If attracting readers primarily interested in the contemporary world is at issue, the volume might better have been entitled ‘How to do without citizenship’. For what the volume explores is how individuals identified themselves with, and in, a community by various forms of participation, and how a community could mobilise its inhabitants without needing to impose or require some defined juridical test. Different contributors variously stress the role of participation in the worship of the gods (Blok), in the armed defence of the city (van Wees), in the activities of the gymnasium (Fisher), in a wide and non-co-ordinated range of polis sub-groups (Ismard, Lupi), and in the Cretan andreion (Whitley). D. emphasises that community membership was a matter of performance (including the performance of gender, though, as the excellent index confirms, he has no interest in women), and Giangiulio shows that archaic bodies defined by number were inclusive rather than exclusive. You make yourself a member of a community, these chapters show, by the groups whose activities you join, by what you wear, and by what you do. That archaic community membership was not legally defined did not mean that it was not normative, but no single behavioural norm is at issue—there was significant pluralism.

B. suggests in his conclusion that a more formal definition of community membership became necessary only when communities, or, better, the groups, participation in which marked community membership, grew too large for local knowledge to suffice. He immediately notes as an exception Sparta, whose precocious development of a defined citizenship, to which a Teisamenos might be admitted (he was a seer from Elis, who also demanded his brother be made a citizen too) is discussed by Cartledge.
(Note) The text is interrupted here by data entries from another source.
-- ==== Sys2Proof/Machine/Photonic.lean ====
section
/-! DEFINITION. The photonic base layer: slot boundaries, the oldest-waiter arbiters, slots received, open packets
and the bridle mesh (R215 to R245, R595). -/

namespace Sys2Proof.Machine

/-! ### What a source holds (R228, R235) -/

/-- Packets a source holds for a destination. -/
def heldFor (s : State) (t d : Nat) : List Held := Tab.look [] s.pho.held (12 * t + d)

/-- Flits that wait to be retransmitted on a path. -/
def againOn (s : State) (t d w : Nat) : List Nat := (txOf s (pathLink t d w)).again

/-- Mesh traffic of a pair that waits for open slots (R242). [DESIGN CHOICE, safe: log 170] -/
def ridesFor (s : State) (t d : Nat) : List MeshPacket := s.pho.rides.filter (fun m => decide (m.source = t ∧ m.dest = d))

/-- Something to send to a destination on a plane. -/
def holdsOn (s : State) (t d w : Nat) : Bool :=
  decide (heldFor s t d ≠ []) || decide (againOn s t d w ≠ []) || decide (ridesFor s t d ≠ [])

/-- Nothing to send to a destination on any plane. -/
def holdsNone (s : State) (t d : Nat) : Bool := (List.range 8).all (fun w => !holdsOn s t d w)

/-- Class 0 traffic on a plane: a retransmission, mesh traffic that rides, or a class 0 packet. -/
def classZero (s : State) (t d w : Nat) : Bool :=
  decide (againOn s t d w ≠ []) || decide (ridesFor s t d ≠ []) || (heldFor s t d).any (fun h => decide (h.class_ = 0))

/-- The class of a kind of open packet (R228). -/
def openClass (kind : Nat) : Nat := if kind = 1 ∨ kind = 2 ∨ kind = 4 then 1 else 0

/-- A packet of this class from this source is on its way over the mesh: later ones wait (R595). -/
def meshAhead (s : State) (t d c : Nat) : Bool :=
  (s.pho.mesh ++ s.pho.rides).any (fun m => decide (m.source = t ∧ m.dest = d) && (match m.load with
    | .packet p => decide (openClass (oKind p.header) = c)
    | _ => false))

/-- Packets from the front of a queue that fit a number of bytes. -/
def fitHeld : Nat → List Held → List Held
  | _, [] => []
  | room, h :: hs => if 16 + h.packet.data.length ≤ room then h :: fitHeld (room - 16 - h.packet.data.length) hs else []

/-- The packets of a granted slot: class 0 first, each class oldest first. -/
def openContent (s : State) (t d room : Nat) : List Held :=
  let q := heldFor s t d
  let pick (c room : Nat) : List Held := if meshAhead s t d c then [] else fitHeld room (q.filter (fun h => decide (h.class_ = c)))
  let a := pick 0 room
  a ++ pick 1 (room - (a.map (fun h => 16 + h.packet.data.length)).sum)

/-- The bytes of an open packet. -/
def openBytes (p : OpenPacket) : Bytes := leBytes 16 p.header.toNat ++ p.data

/-! ### Sending a slot (R221 to R224, R235, R294) -/

/-- Where the first header that begins in a flit stands: the slot's headers begin at `heads` of its content (R274). -/
def firstHead (heads : List Nat) (i : Nat) : Nat :=
  ((heads.find? (fun h => decide (240 * i ≤ h ∧ h < 240 * i + 240))).map (· - 240 * i)).getD 0xFFFF

/-- Flits leave in a slot of a path: retransmitted ones, then the new content, whose headers begin at `heads`; mesh
traffic rides with them. -/
def putSlot (t d w slot : Nat) (again : List Nat) (content : Bytes) (heads : List Nat) (rides : List MeshPacket) (s : State) :
    State :=
  let n := pathLink t d w
  let x := txOf s n
  let olds := again.filterMap (fun q => x.unacked.find? (fun f => decide (f.seq = q)))
  let chunks := (flitChunks 240 content.length true content).map (·.2)
  let fresh := chunks.zipIdx.map (fun (c, i) =>
    { seq := (x.next + i) % 1024, first := firstHead heads i, data := padTo 240 c, sentAt := s.now : TxFlit })
  let s := changeTx n (fun x => { x with
    next := (x.next + fresh.length) % 1024
    again := x.again.filter (fun q => decide (q ∉ again))
    unacked := (x.unacked.map (fun f => if f.seq ∈ again then { f with tries := f.tries + 1, sentAt := s.now } else f)) ++ fresh }) s
  let flits := (olds ++ fresh).map (fun f => mkFlit 0 f.seq 0 0 f.first f.data)
  let active := activeLanes 32 (if pathHalf s t d w then (link s n).half + 1 else 0)
  let sent : SlotSent := { source := t, plane := w, dest := d, slot := slot, flits := flits, rides := rides,
                           symbols := windowSymbols active flits }
  let s := count64 0x400006 olds.length s
  let s := carryFlits t 0 w flits s
  { s with pho.slots :=
      s.pho.slots.filter (fun y => !decide (y.source = t ∧ y.plane = w ∧ y.dest = d ∧ y.slot = slot)) ++ [sent] }

/-- Room of the window for new flits on a path. -/
def windowRoom (s : State) (t d w : Nat) : Nat := flitWindow - (txOf s (pathLink t d w)).unacked.length

/-- The code of the frame in force. -/
def codeNow (s : State) : Nat := s.frame.code.toNat

/-- A slot header for this frame and slot. -/
def slotHeaderNow (s : State) (t w slot type flow len : Nat) : Bytes :=
  leBytes 16 (mkSlotHeader (mkStamp s.frame.number slot 0) t w type flow len).toNat

/-- Links between the routers of two towers (R240). -/
def meshHops (a b : Nat) : Nat := (max (a / 3) (b / 3) - min (a / 3) (b / 3)) + (max (a % 3) (b % 3) - min (a % 3) (b % 3))

/-- When bytes sent now over the mesh have arrived: after the longest latency of R240 and their time at 64 GB/s, or at 32
where a mesh bundle runs at half width (R333), behind those sent before. [DESIGN CHOICE, unsafe: log 171] -/
def meshDue (s : State) (t d n : Nat) : Nat :=
  let before := s.pho.mesh.filterMap (fun m => match m.load with
    | .scheduled _ _ _ _ due _ => if m.source = t ∧ m.dest = d then some due else none
    | _ => none)
  let rate := if bundleHalf (bundle s t 0x20) || bundleHalf (bundle s d 0x21) then 32 else 64
  before.foldl max (s.now + 10 + 6 * meshHops t d) + (n + rate - 1) / rate

/-- Scheduled bytes go over the mesh: counted in units of 64 bytes, reported when the flow first moves. -/
def meshScheduled (t d w slot type flow : Nat) (data : Bytes) (s : State) : State :=
  if data = [] then s
  else
    let key := (type * 4096 + flow) * 12 + t
    let s := count64 0x400008 ((data.length + 63) / 64) s
    let s := if key ∈ s.pho.fallen then s
      else raise 0x4005 (phoItems t (some d) (some w) none) { s with pho.fallen := s.pho.fallen ++ [key] }
    let stamp := (mkStamp s.frame.number slot 0).toNat
    sendMesh t d (.scheduled type flow w stamp (meshDue s t d data.length) data) s

/-- Tokens queued for the EXPERT slots of a group toward a tower. -/
def queuedTokens (s : State) (t g d : Nat) : Nat :=
  (s.parts.expertQueue.filter (fun x => decide (x.cluster / 12 = t ∧ x.group = g ∧ x.tower = d))).length

/-- The first `n` of them leave. -/
def dropTokens (t g d : Nat) : Nat → List ExpertSend → List ExpertSend
  | 0, xs => xs
  | _, [] => []
  | n + 1, x :: xs =>
    if x.cluster / 12 = t ∧ x.group = g ∧ x.tower = d then dropTokens t g d n xs else x :: dropTokens t g d (n + 1) xs

/-- A SCHED, a digital COLL or an EXPERT slot (R224, R243, R294). `supply` holds the next bytes of its flow. With no room
in the window of its path the slot stays dark, and its bytes wait. -/
def scheduledSlot (t w slot : Nat) (desc : Nat) (supply : Bytes) (s : State) : State :=
  let d := descDest s t w slot false desc
  let type := slotType desc
  let flow := slotFlow desc
  let full := slotPayload (codeNow s) false false
  let size := match templateOf s t false with
    | some (img, _) => ((groupEntry img flow).map (groupTokenBytes img)).getD 1
    | none => 1
  let n := min (queuedTokens s t flow d) (min (full / max size 1) (supply.length / max size 1))
  let data := if type = stExpert then supply.take (n * size) else supply.take full
  let room := if !pathUp s t d w then 0 else if pathHalf s t d w then slotPayload (codeNow s) false true else full
  let light := data.take room
  if data = [] ∨ d ≥ 12 ∨ (type = stSched ∧ phaseSkipped s t (slotPhase desc)) ∨
      (light ≠ [] ∧ (light.length + 16 + 239) / 240 > windowRoom s t d w) then s
  else
    let s := if type = stExpert then { s with parts.expertQueue := dropTokens t flow d n s.parts.expertQueue } else s
    let s := oweBytes t d w slot (slotPhase desc) data.length s
    let s := meshScheduled t d w slot type flow (data.drop room) s
    if light = [] then s
    else putSlot t d w slot [] (slotHeaderNow s t w slot type flow light.length ++ light) [0] [] s

/-- No scheduled descriptor of a template frame of a tower's partition reserves its ingress waveguide in a slot; where the
sender follows another template, in some frame of it. [DEDUCED, safe: log 180] -/
def openToward (s : State) (t d w n f : Nat) : Bool := match templateOf s d false with
  | none => true
  | some (img, _) =>
    let free (f : Nat) : Bool := (maskTowers (tmplMask img)).all (fun u =>
      let x := slotWord img f u w n
      decide (u = d) || !scheduledType (slotType x) ||
        decide ((if slotType x = stExpert then expertDest img f u w n else slotDest x) ≠ d))
    if partitionOf s t = partitionOf s d then free f else (List.range (tmplPeriod img)).any free

/-- The plane of a source offers an ordinary OPEN slot toward a destination somewhere in its period (R595). -/
def offersOpen (s : State) (t d w : Nat) : Bool := match templateOf s t false with
  | none => (List.range 256).any (fun n => openToward s t d w n 0)
  | some (img, _) => (List.range (tmplPeriod img)).any (fun f =>
      (List.range 256).any (fun n => decide (slotType (slotWord img f t w n) = stOpen) && openToward s t d w n f))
B. plausibly links this Spartan exception to the presence of the helots. Seen like this, citizenship comes in when community membership breaks down, or when there are strong desires to prevent social mobility. This effectively reverses the teleological model, whereby various archaic institutions are seen as a matter of classical citizenship in the making, and suggests that formal definition of community membership was a sign of the failure of the social experiment that was the archaic polis. More importantly, it creates a new historical agenda of enquiry: why does the proliferation of associations found in the archaic period cease? What is it that members of communities are afraid of losing that they want to prevent social mobility? Quite apart from the richer historical understanding that this gives of the archaic Greek world, those are mutatis mutandis no bad questions for us to be asking of the contemporary world.